§ **TASK OBJECTIVE**: Reply with one number: the count of lines in the data that hold the string "value".

[Saved data entries]

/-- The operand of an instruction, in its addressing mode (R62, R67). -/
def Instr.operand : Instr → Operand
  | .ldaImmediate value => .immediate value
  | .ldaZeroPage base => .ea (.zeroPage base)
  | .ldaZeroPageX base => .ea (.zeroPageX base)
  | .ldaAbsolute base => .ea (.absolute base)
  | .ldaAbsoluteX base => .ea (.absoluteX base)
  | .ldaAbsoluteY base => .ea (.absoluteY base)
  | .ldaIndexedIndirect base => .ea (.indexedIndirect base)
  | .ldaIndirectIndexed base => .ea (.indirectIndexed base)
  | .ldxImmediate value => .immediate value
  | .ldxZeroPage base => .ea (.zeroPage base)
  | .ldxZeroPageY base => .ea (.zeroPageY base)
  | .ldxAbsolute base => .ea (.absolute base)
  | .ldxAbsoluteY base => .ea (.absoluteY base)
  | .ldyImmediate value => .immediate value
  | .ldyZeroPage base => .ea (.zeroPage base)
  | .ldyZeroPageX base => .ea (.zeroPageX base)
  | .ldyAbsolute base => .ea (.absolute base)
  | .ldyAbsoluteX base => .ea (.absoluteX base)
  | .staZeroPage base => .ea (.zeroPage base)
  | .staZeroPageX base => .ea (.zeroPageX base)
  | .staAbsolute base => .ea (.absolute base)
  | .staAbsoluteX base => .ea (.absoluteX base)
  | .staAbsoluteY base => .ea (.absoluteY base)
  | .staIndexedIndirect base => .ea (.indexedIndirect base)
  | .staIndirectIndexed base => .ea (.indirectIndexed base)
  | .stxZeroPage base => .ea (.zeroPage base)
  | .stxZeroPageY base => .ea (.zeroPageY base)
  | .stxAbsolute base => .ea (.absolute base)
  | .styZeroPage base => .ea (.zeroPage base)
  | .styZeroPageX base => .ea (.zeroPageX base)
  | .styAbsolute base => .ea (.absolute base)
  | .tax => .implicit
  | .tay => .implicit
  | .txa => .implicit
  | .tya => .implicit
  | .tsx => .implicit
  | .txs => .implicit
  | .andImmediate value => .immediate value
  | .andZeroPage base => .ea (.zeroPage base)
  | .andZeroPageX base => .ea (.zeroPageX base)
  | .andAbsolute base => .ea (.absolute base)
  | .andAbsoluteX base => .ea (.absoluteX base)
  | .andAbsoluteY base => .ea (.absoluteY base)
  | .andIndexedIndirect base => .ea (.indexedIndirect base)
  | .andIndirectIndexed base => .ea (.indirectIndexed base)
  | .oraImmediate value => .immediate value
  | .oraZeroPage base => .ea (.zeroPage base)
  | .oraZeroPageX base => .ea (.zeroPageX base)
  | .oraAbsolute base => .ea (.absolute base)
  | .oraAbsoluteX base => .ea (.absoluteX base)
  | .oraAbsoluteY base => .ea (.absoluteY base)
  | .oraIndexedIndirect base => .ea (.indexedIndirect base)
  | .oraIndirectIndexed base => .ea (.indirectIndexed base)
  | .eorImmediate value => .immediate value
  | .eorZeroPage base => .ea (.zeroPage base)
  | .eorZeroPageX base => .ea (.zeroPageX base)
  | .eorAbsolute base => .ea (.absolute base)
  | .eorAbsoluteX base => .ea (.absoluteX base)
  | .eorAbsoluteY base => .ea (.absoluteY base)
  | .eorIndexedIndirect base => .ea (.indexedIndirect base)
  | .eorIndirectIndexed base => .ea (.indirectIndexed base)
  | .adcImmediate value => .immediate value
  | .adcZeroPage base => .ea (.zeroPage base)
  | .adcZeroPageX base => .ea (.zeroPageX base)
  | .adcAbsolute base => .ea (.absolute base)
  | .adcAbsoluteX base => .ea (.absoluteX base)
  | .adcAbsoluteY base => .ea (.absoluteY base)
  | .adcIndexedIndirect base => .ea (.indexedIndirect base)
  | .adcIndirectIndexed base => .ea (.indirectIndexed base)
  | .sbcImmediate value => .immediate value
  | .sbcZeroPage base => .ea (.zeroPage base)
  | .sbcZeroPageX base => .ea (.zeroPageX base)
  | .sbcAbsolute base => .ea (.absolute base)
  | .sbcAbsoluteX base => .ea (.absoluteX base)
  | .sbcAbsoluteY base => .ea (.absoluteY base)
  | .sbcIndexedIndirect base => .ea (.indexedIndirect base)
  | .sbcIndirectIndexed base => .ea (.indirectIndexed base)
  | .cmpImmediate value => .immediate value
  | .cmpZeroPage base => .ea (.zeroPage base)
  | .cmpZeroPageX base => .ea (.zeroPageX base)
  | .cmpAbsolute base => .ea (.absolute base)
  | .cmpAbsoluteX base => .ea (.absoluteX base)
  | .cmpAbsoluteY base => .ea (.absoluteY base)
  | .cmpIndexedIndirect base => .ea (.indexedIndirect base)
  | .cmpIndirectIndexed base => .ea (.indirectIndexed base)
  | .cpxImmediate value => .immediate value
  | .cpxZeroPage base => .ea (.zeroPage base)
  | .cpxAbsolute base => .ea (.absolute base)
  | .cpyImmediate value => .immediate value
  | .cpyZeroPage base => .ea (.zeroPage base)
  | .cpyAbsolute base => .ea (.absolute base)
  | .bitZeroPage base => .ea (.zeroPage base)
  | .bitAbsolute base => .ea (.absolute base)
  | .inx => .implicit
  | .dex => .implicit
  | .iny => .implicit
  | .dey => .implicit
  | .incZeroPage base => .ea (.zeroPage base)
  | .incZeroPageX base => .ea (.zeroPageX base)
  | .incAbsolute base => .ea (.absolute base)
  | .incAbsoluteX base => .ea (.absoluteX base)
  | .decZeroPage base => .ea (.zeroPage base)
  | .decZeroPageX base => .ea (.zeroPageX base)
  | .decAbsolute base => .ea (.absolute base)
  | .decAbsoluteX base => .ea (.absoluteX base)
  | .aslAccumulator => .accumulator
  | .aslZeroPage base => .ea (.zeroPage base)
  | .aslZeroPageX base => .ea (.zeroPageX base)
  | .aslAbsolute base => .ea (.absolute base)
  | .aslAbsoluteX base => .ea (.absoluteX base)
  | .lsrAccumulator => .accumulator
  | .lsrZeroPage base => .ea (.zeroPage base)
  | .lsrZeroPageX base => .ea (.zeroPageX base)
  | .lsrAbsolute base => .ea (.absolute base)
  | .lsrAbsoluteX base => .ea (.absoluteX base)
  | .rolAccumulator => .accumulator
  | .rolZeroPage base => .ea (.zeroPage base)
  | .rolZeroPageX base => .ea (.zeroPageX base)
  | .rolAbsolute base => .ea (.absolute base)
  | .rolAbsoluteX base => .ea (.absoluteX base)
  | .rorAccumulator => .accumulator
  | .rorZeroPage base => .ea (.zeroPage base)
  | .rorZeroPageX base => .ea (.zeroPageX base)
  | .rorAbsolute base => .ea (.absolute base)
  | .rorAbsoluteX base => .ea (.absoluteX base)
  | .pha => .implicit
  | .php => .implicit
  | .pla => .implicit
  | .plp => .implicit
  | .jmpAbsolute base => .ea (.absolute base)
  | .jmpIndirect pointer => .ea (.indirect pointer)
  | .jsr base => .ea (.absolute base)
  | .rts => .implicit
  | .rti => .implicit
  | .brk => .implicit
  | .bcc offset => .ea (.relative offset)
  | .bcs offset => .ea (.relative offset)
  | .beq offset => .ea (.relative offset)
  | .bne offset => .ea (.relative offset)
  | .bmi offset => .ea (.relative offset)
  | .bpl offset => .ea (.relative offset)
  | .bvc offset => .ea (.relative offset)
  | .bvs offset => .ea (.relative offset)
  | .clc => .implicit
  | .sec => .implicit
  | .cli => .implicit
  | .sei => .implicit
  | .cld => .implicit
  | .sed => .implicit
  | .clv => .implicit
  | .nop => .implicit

§ **RESPONSE AREA**: 11